Esblygiad Gwleidyddol y Frawdoliaeth Fwslimaidd yn yr Aifft

stephen Bennett

“Allah is our objective. The Prophet is our leader. Qur’an is our law. Jihad is our way. Dying in the way of Allah is our highest hope.”

Since its early days in Egypt the Muslim Brotherhood has created much controversy, as some argue that the organization advocates violence in the name of Islam. According to Dr. Mamoun Fandy of the James A. Baker III Institute of Public Policy, jihadism and the activation of the views of the world of the house of Islam and the house of war are the ideas that emerged from the writings and the teachings of the Muslim Brotherhood” (Livesy, 2005). The primary evidence for this argument is notable member of the Brotherhood, Sayeed Qutb, who is credited with developing the revisionist and controversial interpretation of jihad that provided religious justifications for violence committed by offshoot organizations of the Brotherhood like al-jihad, al-Takfir wa al-Hijra, Hamas, a al-Qaeda.

Yet that is still a debatable position, because despite being the ideological parent of these violent organizations, the Muslim Brotherhood itself has always maintained an official stance against violence and instead has promoted Islamic civil and social action at the grassroots level. Within the first twenty years of its existence the Muslim Brotherhood gained status as the most influential of all major groups in the Middle East through its popular activism. It also spread from Egypt into other nations throughout the region and served as the catalyst for many of the successful popular liberation movements against Western colonialism in the Middle East.
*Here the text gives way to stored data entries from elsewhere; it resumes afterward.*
-- ==== Sys2Proof/Machine/Mac.lean ====
section
/-! DEFINITION. The MAC slot engine (05_mesh_mac.md, R128–R141, R159): the profile, the slots, the beacons, and Spillway's sending
slots as a slot is resolved (R168–R174). -/

namespace Sys2Proof.Machine

/-! ## Profile and running (R130–R132) -/

/-- The profile checks of R130. -/
def State.profileOk (s : State) : Bool :=
  let len := s.fld F.MAC_SLOT_SLOT_LEN_US
  let off := s.fld F.MAC_TMPL_0_TX_OFFSET
  let delay := s.fld F.MAC_TMPL_1_ACK_DELAY
  decide (10000 ≤ len) && decide (len ≤ 50000) && decide (s.fld F.MAC_TMPL_0_RX_GUARD ≤ off) &&
    decide (100 ≤ delay) && decide (delay ≤ 5000) && decide (s.fld F.MAC_TMPL_2_ACK_WAIT ≤ 2 * delay) &&
    decide (off + s.fld F.MAC_TMPL_1_MAX_AIR + delay + s.fld F.MAC_TMPL_2_ACK_MAX_AIR ≤ len) &&
    (List.range 8).all fun k => !s.flag F.MAC_SF_EN k || decide (1 ≤ s.fld F.MAC_SF_LENGTH k)

/-- The chains that nothing holds awake any more, or that something now does, are told (R419). -/
def State.wakeAll (s : State) : State := (List.range 16).foldl (fun s j => s.wakeUpdate j) s

/-- RUNNING follows EN and ASN_VALID (R132): when it sets, the first slot worked is the next to start, and windows still open hold their
chains (R136); when it clears, the engine works no slot and asks for no chain. A read of Spillway's for a slot already resolved goes on and its copies are
placed; PAUSED reads 0, with no PAUSE_START, no PAUSE_END, and ARM as it stands; and an acknowledgement sent in a slot still counts for an ASN that
comes again (DESIGN CHOICE, log entry 156). -/
def State.macUpdate (s : State) : State :=
  let s := s.setFld F.MAC_STAT_ASN_VALID (cond s.asnValid 1 0)
  let run := s.flag F.MAC_CTL_EN && s.asnValid
  if run = s.flag F.MAC_STAT_RUNNING then s
  else
    let s := s.setFld F.MAC_STAT_RUNNING (cond run 1 0)
    if run then
      { s with mac := { s.mac with nextAsn := some ((s.asn + 1) % 2 ^ 40), firstAsn := (s.asn + 1) % 2 ^ 40 } }.wakeAll
    else
      ({ s with mac := { s.mac with nextAsn := none, resolved := none, work := none, last := none, wake := 0 } }.setFld
        F.MAC_STAT_PAUSED 0).wakeAll

/-- A write of MAC_CTL (R130). -/
def State.macCtlWrite (s : State) (d : Word) : State :=
  let was := s.flag F.MAC_CTL_EN
  let s := s.setReg .MAC_CTL 0 0 ((d &&& 0x7E) ||| (if was then 1 else 0))
  match was, d.getLsbD 0 with
  | false, true =>
    if s.profileOk then ((s.setFld F.MAC_CTL_EN 1).setFld F.MAC_STAT_PROFILE_BAD 0).macUpdate
    else (s.setFld F.MAC_STAT_PROFILE_BAD 1).raise F.MAC_EVT_PROFILE_BAD
  | true, false => (s.setFld F.MAC_CTL_EN 0).macUpdate
  | _, _ => s

/-- MAC_ENABLE (R130): a write of MAC_CTL with EN 1. -/
def execMacEnable (d : Word) (s : State) : Out := .next (s.powered fun s => s.macCtlWrite (d ||| 1))

/-- A write of MAC_SLOT, MAC_TMPL_0–2, MAC_SFD_OFF_m or MAC_SF_s (R131), mirrored where it took effect and R461 lists it. -/
def State.macProfileWrite (s : State) (id : RegId) (i : Nat) (d : Word) : State :=
  let len := bits d.toNat 0 16
  let bad := s.flag F.MAC_CTL_EN ||
    (decide (id = .MAC_SLOT) && s.flag F.CLP_STAT_ARMED && (decide (len < 10000) || decide (50000 < len)))
  if bad then s.raise F.MAC_EVT_CFG_IGNORED
  else
    let mask : Word := match id with
      | .MAC_SFD_OFF => 0xFFFF
      | .MAC_SF => 0xFF03FFFF
      | _ => 0xFFFFFFFF
    let s := s.setReg id i 0 (d &&& mask)
    if id = .MAC_SFD_OFF then s else s.mirrorPost 2 (64 * id.ctorIdx + i) [d &&& mask]

/-! ## Cells (R133–R135, R444) -/

/-- Cell-table entries written in this cycle, with the entry before (R160). -/
def State.cellsWas (s : State) : List (Nat × Option Nat) := if s.mac.cellWas.1 = s.clp.now then s.mac.cellWas.2 else []

/-- One entry of the cell table as the resolution of a slot reads it (R160, R444): as it stood before a write of this cycle; an
uncorrectable one does not match and is rewritten as 0. -/
def State.readCell (s : State) (w : Nat) : Option Nat × State :=
  match s.cellsWas.find? fun e => e.1 == w with
  | some e => (e.2, s)
  | none => match s.memRead 6 w with
    | (.good v, s) => (some v, s)
    | (.bad _, s) => (none, s.dropWord 6 w)

/-- The valid ones of some entries of the cell table, in order, and the state after the read. -/
def State.readCells (s : State) : List Nat → List (Nat × Nat) × State
  | [] => ([], s)
  | w :: ws =>
    let (v, s) := s.readCell w
    let (cs, s) := s.readCells ws
    (match v with
      | some v => if v.testBit 19 && bits v 20 2 != 3 then (w, v) :: cs else cs
      | none => cs, s)

/-- The indices of the cell-table entries that may be valid, rising. -/
def State.cellWords (s : State) : List Nat :=
  let a := s.liveWords 6
  (a ++ (s.cellsWas.map fun e => e.1).filter fun w => !a.contains w).insertionSort (· ≤ ·)

/-- An entry matches a slot (R134). -/
def State.cellMatches (s : State) (v a : Nat) : Bool :=
  let sf := bits v 16 3
  let len := s.fld F.MAC_SF_LENGTH sf
  s.flag F.MAC_SF_EN sf && decide (1 ≤ len) && decide (bits v 0 16 = a % len)

/-- The union of the CHAINS of matching entries whose kind is in a list. -/
def State.cellChains (s : State) (cs : List (Nat × Nat)) (kinds : List Nat) (a : Nat) : Nat :=
  cs.foldl (fun m e => if kinds.contains (bits e.2 20 2) && s.cellMatches e.2 a then m ||| bits e.2 24 16 else m) 0

/-! ## Beacons (R137–R141) -/

/-- The set bits of a 64-bit mask in rising order. -/
def bitsOf (m : Nat) : List Nat := (List.range 64).filter fun k => m.testBit k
While it has retained most of its founding principles from its inception, the Muslim Brotherhood has made a dramatic transformation in some crucial aspects of its political ideology. Formerly denounced by many as a terrorist organization, as of late the Muslim Brotherhood has been labeled by most current scholars of the Middle East as politically “moderate”, “politically centrist”, and “accommodationist” to Egypt’s political and governmental structures (Abed-Kotob, 1995, p. 321-322). Sana Abed-Kotob also tells us that of the current Islamist opposition groups that exist today “the more ‘radical’ or militant of these groups insist upon revolutionary change that is to be imposed on the masses and political system, whereas… the new Muslim Brotherhood of Egypt, call for gradual change that is to be undertaken from within the political system and with the enlistment of the Muslim masses”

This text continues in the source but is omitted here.